What the task asks: The entries below contain a stretch that opens with the line containing "def vcOf (h" and closes with the line containing "def linkRoom (x"; set down that stretch exactly, both ends included, and nothing else.

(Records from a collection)
▼▼▼
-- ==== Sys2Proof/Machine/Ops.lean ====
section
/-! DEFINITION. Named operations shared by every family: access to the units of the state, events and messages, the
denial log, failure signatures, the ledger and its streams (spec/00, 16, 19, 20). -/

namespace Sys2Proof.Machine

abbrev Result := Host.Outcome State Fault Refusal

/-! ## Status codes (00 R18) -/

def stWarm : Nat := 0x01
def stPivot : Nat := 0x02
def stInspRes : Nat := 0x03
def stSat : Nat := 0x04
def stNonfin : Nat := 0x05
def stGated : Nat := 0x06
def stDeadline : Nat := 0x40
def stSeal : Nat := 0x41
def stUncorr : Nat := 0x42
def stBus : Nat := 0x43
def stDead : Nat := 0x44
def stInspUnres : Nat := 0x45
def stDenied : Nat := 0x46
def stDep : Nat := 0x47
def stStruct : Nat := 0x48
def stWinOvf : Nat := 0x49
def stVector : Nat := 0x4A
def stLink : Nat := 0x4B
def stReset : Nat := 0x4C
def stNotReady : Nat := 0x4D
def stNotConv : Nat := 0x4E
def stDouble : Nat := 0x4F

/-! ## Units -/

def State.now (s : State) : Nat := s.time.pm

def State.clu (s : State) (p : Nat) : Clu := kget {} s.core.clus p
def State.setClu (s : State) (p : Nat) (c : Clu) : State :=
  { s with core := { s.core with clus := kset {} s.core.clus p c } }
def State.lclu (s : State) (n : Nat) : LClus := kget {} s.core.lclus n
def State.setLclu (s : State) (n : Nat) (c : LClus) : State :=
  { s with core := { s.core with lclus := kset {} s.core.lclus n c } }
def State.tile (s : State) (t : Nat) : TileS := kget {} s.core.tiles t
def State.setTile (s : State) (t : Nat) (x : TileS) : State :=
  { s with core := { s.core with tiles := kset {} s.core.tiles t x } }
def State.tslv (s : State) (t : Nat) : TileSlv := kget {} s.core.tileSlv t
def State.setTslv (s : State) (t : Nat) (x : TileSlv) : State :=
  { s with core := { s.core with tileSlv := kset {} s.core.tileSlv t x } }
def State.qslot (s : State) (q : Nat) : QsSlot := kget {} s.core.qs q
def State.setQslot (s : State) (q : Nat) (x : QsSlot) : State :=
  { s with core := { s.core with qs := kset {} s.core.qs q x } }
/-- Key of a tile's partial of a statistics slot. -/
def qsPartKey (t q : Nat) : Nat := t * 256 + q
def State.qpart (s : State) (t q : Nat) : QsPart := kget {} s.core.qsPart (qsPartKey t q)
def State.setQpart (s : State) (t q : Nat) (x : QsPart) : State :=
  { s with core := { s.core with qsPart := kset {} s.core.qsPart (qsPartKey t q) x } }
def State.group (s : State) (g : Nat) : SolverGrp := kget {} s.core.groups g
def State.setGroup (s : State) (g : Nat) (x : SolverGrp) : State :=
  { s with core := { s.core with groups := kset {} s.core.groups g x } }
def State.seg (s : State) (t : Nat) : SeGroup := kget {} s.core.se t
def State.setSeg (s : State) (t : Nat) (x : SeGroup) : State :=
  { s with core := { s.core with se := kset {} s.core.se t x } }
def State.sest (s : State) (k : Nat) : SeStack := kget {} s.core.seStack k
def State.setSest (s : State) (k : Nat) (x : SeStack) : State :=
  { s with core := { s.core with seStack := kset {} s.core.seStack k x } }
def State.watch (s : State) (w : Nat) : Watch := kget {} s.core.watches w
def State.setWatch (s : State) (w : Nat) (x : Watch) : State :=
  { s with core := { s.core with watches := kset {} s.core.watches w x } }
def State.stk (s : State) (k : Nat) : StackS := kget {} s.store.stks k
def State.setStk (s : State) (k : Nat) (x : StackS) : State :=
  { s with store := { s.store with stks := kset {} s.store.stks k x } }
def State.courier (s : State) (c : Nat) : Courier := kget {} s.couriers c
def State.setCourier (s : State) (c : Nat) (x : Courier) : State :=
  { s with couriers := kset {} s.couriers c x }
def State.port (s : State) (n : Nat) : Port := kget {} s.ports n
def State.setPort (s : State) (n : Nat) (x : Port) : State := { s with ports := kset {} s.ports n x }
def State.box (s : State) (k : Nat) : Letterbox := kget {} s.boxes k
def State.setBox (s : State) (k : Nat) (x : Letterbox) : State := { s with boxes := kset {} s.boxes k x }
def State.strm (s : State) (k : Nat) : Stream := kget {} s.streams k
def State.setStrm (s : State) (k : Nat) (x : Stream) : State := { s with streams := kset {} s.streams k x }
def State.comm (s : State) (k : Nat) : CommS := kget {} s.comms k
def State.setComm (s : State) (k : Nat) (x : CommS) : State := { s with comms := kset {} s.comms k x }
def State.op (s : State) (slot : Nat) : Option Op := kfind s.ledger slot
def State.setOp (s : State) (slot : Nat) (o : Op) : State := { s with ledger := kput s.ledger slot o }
▲▲▲
▼▼▼
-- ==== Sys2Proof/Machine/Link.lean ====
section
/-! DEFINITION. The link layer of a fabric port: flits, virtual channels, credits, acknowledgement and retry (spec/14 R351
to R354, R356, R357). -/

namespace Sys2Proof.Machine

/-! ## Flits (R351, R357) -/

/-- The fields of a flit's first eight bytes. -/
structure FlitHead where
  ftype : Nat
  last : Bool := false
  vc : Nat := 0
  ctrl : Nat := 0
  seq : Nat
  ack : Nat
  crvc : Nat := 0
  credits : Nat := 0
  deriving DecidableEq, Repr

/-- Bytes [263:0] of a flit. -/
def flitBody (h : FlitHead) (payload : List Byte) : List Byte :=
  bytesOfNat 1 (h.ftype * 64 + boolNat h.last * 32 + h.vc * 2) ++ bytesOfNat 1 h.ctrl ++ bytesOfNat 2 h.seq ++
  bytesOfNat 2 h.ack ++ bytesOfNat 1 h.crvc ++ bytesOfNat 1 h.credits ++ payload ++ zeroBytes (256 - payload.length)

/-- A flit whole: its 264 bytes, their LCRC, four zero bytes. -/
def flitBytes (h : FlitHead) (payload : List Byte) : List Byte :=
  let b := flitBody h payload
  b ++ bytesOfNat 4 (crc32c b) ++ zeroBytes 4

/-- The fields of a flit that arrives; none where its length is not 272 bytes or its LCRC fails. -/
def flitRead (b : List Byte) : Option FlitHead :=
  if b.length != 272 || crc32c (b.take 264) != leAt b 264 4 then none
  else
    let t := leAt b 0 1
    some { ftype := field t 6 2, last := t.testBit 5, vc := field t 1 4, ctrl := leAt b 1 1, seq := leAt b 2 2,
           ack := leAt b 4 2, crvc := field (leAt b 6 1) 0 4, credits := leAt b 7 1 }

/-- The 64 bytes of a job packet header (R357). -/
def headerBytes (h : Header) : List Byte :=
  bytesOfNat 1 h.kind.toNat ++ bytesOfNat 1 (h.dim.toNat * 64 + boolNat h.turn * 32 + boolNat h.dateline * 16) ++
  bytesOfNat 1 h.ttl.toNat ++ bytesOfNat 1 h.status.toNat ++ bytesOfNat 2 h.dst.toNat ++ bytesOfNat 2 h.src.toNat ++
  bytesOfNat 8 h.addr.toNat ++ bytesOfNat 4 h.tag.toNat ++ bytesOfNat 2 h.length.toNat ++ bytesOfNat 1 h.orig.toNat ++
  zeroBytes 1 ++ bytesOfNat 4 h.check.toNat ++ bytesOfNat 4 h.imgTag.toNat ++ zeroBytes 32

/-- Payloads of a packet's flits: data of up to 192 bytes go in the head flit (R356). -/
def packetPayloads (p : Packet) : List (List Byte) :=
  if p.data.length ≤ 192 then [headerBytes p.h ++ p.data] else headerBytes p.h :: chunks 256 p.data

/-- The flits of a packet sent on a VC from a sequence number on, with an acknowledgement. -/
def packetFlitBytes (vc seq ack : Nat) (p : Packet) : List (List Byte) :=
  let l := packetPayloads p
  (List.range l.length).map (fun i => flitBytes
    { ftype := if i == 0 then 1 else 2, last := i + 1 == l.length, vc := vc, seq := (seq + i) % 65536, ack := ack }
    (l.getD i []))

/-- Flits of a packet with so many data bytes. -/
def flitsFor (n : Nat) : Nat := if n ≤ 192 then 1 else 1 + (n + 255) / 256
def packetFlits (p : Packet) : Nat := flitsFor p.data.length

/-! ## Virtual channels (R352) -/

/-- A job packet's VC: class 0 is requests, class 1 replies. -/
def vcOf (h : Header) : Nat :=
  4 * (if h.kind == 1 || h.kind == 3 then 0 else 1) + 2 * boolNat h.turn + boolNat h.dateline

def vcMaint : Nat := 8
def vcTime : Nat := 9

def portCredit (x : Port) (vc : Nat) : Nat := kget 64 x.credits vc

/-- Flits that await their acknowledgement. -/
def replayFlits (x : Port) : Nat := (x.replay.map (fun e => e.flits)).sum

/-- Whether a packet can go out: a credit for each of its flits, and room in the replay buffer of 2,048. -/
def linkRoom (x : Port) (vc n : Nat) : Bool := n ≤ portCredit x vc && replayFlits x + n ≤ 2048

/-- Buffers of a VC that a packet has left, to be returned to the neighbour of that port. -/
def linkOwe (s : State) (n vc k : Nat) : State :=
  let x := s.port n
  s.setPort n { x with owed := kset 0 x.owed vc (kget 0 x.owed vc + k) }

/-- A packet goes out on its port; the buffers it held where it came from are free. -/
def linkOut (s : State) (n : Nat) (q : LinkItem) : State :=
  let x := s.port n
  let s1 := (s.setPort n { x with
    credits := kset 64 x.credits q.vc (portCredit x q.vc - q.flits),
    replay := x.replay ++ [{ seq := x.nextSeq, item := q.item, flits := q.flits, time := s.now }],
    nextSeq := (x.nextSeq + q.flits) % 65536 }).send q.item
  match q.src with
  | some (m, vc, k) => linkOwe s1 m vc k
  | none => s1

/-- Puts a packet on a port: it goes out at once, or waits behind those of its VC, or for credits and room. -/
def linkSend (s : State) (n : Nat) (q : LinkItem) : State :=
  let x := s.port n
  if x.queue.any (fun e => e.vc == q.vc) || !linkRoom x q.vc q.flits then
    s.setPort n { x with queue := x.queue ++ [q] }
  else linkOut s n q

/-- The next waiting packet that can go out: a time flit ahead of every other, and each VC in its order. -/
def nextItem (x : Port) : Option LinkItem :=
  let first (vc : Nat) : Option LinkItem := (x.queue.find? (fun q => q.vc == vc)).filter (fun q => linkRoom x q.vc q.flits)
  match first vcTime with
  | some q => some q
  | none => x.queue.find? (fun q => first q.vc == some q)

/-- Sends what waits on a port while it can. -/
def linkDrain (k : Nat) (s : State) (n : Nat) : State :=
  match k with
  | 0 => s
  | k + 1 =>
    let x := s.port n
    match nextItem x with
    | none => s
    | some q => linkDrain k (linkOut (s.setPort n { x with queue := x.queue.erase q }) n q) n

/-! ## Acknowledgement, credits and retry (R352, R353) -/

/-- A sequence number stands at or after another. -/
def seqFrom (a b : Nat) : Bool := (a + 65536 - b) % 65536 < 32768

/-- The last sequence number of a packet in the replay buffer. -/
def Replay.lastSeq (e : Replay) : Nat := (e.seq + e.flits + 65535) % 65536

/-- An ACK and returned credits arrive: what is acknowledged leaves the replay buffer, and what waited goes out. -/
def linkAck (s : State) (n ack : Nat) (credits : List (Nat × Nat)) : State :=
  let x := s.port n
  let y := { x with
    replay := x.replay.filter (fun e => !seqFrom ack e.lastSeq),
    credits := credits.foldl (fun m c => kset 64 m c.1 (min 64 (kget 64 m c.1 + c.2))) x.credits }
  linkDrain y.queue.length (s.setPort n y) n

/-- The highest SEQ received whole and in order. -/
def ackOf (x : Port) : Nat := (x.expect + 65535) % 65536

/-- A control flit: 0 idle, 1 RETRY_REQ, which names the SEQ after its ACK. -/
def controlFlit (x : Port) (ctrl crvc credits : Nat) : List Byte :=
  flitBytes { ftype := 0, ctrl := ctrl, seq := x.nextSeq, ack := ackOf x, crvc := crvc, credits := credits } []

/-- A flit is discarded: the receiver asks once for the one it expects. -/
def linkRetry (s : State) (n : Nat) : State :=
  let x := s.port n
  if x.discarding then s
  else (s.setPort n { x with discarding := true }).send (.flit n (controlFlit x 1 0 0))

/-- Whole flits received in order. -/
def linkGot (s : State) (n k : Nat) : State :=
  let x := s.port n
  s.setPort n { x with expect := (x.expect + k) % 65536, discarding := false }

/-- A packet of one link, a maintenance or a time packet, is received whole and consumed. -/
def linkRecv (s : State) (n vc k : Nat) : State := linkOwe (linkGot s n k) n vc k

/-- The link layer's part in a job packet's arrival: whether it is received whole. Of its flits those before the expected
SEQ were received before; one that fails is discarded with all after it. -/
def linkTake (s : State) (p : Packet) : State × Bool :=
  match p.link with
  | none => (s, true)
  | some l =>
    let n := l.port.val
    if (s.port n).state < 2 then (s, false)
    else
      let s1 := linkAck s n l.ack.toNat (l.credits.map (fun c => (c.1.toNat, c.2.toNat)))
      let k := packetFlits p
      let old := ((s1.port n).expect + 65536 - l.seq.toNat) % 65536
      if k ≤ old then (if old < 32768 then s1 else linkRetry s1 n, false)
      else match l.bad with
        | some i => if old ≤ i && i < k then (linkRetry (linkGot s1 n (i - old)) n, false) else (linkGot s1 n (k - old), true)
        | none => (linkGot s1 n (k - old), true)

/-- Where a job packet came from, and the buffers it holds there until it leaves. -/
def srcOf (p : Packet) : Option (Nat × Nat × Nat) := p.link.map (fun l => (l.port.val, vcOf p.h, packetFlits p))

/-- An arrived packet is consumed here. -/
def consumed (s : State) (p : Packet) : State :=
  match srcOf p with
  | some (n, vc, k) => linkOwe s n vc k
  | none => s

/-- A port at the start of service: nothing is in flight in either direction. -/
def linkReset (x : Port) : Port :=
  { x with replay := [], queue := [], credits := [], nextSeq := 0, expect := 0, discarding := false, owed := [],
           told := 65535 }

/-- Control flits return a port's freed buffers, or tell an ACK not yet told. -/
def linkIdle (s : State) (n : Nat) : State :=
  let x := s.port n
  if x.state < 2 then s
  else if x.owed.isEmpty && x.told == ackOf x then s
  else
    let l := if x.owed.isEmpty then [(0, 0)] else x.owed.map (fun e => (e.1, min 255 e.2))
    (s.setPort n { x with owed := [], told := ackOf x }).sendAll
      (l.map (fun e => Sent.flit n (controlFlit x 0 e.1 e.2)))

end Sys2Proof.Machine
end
▲▲▲
Answer section:
def vcOf (h : Header) : Nat :=
  4 * (if h.kind == 1 || h.kind == 3 then 0 else 1) + 2 * boolNat h.turn + boolNat h.dateline

def vcMaint : Nat := 8
def vcTime : Nat := 9

def portCredit (x : Port) (vc : Nat) : Nat := kget 64 x.credits vc

/-- Flits that await their acknowledgement. -/
def replayFlits (x : Port) : Nat := (x.replay.map (fun e => e.flits)).sum

/-- Whether a packet can go out: a credit for each of its flits, and room in the replay buffer of 2,048. -/
def linkRoom (x : Port) (vc n : Nat) : Bool := n ≤ portCredit x vc && replayFlits x + n ≤ 2048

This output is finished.